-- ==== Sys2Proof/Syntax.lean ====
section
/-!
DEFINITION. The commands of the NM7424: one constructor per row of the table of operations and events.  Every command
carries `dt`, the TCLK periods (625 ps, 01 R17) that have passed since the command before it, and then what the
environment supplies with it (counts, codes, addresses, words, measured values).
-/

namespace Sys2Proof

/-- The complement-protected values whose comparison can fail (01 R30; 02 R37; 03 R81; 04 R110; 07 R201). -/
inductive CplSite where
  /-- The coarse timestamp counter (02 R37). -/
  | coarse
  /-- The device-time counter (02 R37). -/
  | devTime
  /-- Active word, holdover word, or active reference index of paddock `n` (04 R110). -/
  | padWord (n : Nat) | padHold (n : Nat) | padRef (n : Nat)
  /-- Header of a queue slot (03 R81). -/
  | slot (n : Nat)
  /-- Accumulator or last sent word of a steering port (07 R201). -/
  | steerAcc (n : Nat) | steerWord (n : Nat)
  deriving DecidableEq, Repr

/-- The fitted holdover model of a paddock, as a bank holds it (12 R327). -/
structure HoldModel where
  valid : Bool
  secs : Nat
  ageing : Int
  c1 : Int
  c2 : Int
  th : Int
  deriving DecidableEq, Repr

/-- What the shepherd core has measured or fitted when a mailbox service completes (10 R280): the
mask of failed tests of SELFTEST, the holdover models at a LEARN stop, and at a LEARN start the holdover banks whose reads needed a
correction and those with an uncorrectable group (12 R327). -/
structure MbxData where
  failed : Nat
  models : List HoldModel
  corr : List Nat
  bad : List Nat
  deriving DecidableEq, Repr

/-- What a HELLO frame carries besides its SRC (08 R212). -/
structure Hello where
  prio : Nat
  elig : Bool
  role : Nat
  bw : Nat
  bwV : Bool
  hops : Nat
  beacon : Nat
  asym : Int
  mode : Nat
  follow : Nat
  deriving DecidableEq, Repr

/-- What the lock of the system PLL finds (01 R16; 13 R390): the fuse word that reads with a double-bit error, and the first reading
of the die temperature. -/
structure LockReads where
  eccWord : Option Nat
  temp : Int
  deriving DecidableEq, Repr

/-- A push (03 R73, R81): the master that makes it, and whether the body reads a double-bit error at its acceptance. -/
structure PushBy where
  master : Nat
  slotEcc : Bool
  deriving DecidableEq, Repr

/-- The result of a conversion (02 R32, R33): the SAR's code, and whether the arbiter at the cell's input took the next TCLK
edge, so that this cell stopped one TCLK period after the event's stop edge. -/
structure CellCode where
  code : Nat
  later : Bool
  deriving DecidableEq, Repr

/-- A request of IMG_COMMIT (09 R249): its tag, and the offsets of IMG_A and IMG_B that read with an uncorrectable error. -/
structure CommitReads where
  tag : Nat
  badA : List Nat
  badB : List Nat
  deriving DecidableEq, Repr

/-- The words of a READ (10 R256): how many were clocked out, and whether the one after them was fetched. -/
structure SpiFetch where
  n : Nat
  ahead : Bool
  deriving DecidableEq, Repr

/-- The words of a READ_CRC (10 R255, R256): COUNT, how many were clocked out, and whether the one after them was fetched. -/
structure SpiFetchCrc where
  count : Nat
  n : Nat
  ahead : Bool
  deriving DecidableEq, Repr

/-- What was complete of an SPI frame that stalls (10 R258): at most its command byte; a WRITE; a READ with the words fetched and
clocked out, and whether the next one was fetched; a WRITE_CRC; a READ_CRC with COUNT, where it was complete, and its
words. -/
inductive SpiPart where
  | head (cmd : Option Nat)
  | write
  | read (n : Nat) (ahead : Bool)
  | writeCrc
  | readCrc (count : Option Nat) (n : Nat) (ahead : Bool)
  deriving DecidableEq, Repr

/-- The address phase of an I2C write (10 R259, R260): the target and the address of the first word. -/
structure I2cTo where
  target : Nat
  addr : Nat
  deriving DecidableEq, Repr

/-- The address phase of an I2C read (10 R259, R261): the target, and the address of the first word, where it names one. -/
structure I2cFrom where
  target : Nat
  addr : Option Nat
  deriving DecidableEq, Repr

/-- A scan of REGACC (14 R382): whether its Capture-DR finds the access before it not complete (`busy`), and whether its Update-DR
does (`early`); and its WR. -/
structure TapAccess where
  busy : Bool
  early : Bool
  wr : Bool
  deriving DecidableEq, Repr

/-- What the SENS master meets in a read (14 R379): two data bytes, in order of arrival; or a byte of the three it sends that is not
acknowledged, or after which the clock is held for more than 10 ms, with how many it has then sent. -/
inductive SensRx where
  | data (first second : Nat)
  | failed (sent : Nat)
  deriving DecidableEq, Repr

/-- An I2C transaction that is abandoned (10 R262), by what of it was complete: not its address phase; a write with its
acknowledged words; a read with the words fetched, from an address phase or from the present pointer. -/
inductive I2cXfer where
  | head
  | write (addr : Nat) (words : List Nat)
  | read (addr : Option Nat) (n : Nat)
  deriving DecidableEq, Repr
==
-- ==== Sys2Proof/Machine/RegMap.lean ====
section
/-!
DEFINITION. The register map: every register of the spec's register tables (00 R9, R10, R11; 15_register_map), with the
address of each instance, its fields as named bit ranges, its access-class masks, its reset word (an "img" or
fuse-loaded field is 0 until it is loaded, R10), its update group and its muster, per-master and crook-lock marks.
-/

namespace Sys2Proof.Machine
* * *
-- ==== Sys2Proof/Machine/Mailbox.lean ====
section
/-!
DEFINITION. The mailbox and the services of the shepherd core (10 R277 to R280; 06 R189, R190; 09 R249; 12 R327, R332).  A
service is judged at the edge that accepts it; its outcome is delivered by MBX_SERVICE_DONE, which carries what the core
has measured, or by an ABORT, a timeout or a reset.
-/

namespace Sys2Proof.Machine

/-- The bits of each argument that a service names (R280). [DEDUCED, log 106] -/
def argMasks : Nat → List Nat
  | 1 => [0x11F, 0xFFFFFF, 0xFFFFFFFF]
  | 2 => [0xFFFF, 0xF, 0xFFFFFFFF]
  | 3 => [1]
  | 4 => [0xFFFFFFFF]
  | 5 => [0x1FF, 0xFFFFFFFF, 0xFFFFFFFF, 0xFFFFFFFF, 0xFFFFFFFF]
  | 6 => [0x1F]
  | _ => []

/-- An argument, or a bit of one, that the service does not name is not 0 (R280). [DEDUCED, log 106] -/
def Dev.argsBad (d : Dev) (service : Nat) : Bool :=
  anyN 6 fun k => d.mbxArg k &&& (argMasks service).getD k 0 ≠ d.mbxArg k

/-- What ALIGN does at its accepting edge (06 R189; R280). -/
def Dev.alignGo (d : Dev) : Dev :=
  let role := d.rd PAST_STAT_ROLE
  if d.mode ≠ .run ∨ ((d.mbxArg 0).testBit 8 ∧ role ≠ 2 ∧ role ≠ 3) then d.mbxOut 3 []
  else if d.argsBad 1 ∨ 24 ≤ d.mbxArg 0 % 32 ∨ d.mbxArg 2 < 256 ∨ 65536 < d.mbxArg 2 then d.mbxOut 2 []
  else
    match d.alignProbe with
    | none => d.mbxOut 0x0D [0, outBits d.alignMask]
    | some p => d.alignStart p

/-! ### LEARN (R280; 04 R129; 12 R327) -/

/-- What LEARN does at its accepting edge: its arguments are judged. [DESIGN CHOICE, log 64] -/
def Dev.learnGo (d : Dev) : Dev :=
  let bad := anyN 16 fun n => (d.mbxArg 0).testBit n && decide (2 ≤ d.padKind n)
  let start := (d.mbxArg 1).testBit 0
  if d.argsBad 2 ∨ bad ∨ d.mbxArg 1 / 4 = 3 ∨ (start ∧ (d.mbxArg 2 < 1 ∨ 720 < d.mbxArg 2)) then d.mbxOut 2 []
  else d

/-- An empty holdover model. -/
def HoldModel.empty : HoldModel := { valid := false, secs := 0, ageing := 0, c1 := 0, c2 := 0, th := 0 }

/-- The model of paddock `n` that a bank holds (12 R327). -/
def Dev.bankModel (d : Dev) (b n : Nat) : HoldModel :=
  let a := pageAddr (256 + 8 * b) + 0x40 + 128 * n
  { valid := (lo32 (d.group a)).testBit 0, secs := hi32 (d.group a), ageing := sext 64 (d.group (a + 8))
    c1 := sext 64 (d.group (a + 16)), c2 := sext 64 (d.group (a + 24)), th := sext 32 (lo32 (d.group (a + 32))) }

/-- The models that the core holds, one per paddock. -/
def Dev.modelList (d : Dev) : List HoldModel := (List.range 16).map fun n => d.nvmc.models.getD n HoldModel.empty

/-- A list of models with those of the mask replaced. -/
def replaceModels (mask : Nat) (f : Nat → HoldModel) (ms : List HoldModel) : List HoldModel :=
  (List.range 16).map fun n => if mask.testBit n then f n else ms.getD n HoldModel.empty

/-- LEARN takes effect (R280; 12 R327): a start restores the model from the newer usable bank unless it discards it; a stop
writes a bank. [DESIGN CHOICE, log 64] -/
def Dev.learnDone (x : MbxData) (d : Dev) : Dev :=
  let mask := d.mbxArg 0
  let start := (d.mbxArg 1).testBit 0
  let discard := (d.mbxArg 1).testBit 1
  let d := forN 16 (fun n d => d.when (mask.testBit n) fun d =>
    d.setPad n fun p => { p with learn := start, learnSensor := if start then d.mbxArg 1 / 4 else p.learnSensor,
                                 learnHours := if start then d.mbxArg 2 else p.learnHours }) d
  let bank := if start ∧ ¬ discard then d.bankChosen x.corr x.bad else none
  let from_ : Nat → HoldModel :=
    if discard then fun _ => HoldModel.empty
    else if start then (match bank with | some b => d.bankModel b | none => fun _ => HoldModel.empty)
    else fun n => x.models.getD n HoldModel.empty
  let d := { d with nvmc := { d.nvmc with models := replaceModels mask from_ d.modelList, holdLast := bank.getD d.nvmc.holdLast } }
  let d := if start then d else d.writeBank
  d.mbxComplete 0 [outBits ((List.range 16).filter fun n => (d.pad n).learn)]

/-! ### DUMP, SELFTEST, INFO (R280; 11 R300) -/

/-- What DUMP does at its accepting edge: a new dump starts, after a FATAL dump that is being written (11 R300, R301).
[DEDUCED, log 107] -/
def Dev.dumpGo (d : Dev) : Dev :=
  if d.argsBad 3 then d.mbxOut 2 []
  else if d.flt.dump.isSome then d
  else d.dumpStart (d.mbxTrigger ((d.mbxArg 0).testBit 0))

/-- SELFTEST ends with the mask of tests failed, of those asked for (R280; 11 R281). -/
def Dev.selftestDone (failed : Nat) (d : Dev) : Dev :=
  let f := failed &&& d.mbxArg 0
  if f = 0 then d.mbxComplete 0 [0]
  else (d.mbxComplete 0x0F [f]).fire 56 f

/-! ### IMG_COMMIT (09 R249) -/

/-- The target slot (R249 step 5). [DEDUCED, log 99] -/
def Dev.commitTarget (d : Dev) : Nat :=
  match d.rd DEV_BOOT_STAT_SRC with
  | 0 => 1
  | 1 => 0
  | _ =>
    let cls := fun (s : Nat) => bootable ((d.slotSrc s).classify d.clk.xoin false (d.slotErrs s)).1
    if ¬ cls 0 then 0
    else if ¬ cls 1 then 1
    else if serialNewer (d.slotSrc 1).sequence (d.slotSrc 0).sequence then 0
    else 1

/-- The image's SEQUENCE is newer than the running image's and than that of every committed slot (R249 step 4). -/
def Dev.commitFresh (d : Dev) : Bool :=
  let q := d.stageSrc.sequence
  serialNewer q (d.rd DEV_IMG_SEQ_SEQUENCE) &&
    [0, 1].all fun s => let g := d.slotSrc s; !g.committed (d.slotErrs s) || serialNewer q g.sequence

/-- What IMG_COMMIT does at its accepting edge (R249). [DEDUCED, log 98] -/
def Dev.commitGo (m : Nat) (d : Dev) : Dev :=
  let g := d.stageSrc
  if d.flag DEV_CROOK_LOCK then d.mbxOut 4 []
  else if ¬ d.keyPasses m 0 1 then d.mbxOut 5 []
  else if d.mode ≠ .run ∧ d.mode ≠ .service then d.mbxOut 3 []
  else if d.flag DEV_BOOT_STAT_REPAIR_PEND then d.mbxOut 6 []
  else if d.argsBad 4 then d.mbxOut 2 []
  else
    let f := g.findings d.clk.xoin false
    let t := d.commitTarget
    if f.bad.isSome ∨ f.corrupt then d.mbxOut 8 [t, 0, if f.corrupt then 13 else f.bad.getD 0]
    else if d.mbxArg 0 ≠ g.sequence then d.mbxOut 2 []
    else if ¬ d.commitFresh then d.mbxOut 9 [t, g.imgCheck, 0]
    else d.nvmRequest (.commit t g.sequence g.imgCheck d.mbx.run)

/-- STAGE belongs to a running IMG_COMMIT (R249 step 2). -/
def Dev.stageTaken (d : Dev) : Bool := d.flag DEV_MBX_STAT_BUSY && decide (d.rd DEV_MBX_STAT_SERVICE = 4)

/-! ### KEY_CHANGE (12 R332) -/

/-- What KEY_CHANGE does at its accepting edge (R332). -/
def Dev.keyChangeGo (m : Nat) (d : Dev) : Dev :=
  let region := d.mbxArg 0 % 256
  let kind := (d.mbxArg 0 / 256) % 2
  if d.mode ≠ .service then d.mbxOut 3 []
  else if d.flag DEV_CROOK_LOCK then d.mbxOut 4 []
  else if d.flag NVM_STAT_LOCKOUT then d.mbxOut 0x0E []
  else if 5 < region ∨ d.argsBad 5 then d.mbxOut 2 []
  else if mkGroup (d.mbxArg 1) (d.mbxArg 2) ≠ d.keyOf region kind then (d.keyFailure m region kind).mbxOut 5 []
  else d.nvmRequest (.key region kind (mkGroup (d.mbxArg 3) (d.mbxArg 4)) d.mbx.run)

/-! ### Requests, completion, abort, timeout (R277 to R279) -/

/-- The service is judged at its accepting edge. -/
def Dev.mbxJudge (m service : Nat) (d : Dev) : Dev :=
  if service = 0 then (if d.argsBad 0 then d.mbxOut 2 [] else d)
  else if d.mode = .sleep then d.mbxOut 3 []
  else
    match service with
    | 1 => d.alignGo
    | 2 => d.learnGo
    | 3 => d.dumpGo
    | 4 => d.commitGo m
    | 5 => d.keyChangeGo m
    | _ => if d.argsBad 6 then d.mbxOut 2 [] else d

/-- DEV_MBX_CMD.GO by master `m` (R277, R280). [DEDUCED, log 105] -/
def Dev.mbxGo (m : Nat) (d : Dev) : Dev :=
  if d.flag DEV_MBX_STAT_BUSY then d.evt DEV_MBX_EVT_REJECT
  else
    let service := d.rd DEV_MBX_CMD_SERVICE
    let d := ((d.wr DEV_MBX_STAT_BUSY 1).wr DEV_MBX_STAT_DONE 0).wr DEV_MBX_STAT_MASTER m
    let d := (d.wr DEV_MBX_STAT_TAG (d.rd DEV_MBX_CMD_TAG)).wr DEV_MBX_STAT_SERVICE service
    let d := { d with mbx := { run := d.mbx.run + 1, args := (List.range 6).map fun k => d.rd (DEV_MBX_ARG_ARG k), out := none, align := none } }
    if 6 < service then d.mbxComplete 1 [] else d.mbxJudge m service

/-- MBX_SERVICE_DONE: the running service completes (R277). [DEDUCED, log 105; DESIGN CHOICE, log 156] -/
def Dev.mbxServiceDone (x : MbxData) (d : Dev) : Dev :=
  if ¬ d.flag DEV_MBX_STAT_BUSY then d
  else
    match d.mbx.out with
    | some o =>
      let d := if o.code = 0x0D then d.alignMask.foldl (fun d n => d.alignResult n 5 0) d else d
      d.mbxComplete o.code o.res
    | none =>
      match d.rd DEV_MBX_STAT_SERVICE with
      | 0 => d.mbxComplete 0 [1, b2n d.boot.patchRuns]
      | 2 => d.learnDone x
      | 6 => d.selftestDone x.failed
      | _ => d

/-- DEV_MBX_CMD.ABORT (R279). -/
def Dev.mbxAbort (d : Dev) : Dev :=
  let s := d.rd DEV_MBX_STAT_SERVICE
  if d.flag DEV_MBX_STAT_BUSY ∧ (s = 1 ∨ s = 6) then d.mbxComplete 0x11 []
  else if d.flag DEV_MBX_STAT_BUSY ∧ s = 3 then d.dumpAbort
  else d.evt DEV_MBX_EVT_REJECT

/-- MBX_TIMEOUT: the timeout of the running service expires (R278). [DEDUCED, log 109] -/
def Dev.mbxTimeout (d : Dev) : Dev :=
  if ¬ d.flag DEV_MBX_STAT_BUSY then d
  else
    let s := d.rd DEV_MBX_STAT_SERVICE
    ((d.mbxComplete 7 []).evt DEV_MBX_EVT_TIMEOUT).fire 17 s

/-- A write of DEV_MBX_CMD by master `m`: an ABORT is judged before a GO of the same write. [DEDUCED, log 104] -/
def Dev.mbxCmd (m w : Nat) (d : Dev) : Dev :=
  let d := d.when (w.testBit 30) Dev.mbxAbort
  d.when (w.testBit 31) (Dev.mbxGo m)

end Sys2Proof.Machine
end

→ **Task statement**: Reproduce exactly the stretch of the material above that starts at the line with "(List.range 16).map fun n => if" and ends at the line with "d.setPad n fun", both included, and nothing else.

→ **Problem solution**:
  (List.range 16).map fun n => if mask.testBit n then f n else ms.getD n HoldModel.empty

/-- LEARN takes effect (R280; 12 R327): a start restores the model from the newer usable bank unless it discards it; a stop
writes a bank. [DESIGN CHOICE, log 64] -/
def Dev.learnDone (x : MbxData) (d : Dev) : Dev :=
  let mask := d.mbxArg 0
  let start := (d.mbxArg 1).testBit 0
  let discard := (d.mbxArg 1).testBit 1
  let d := forN 16 (fun n d => d.when (mask.testBit n) fun d =>
    d.setPad n fun p => { p with learn := start, learnSensor := if start then d.mbxArg 1 / 4 else p.learnSensor,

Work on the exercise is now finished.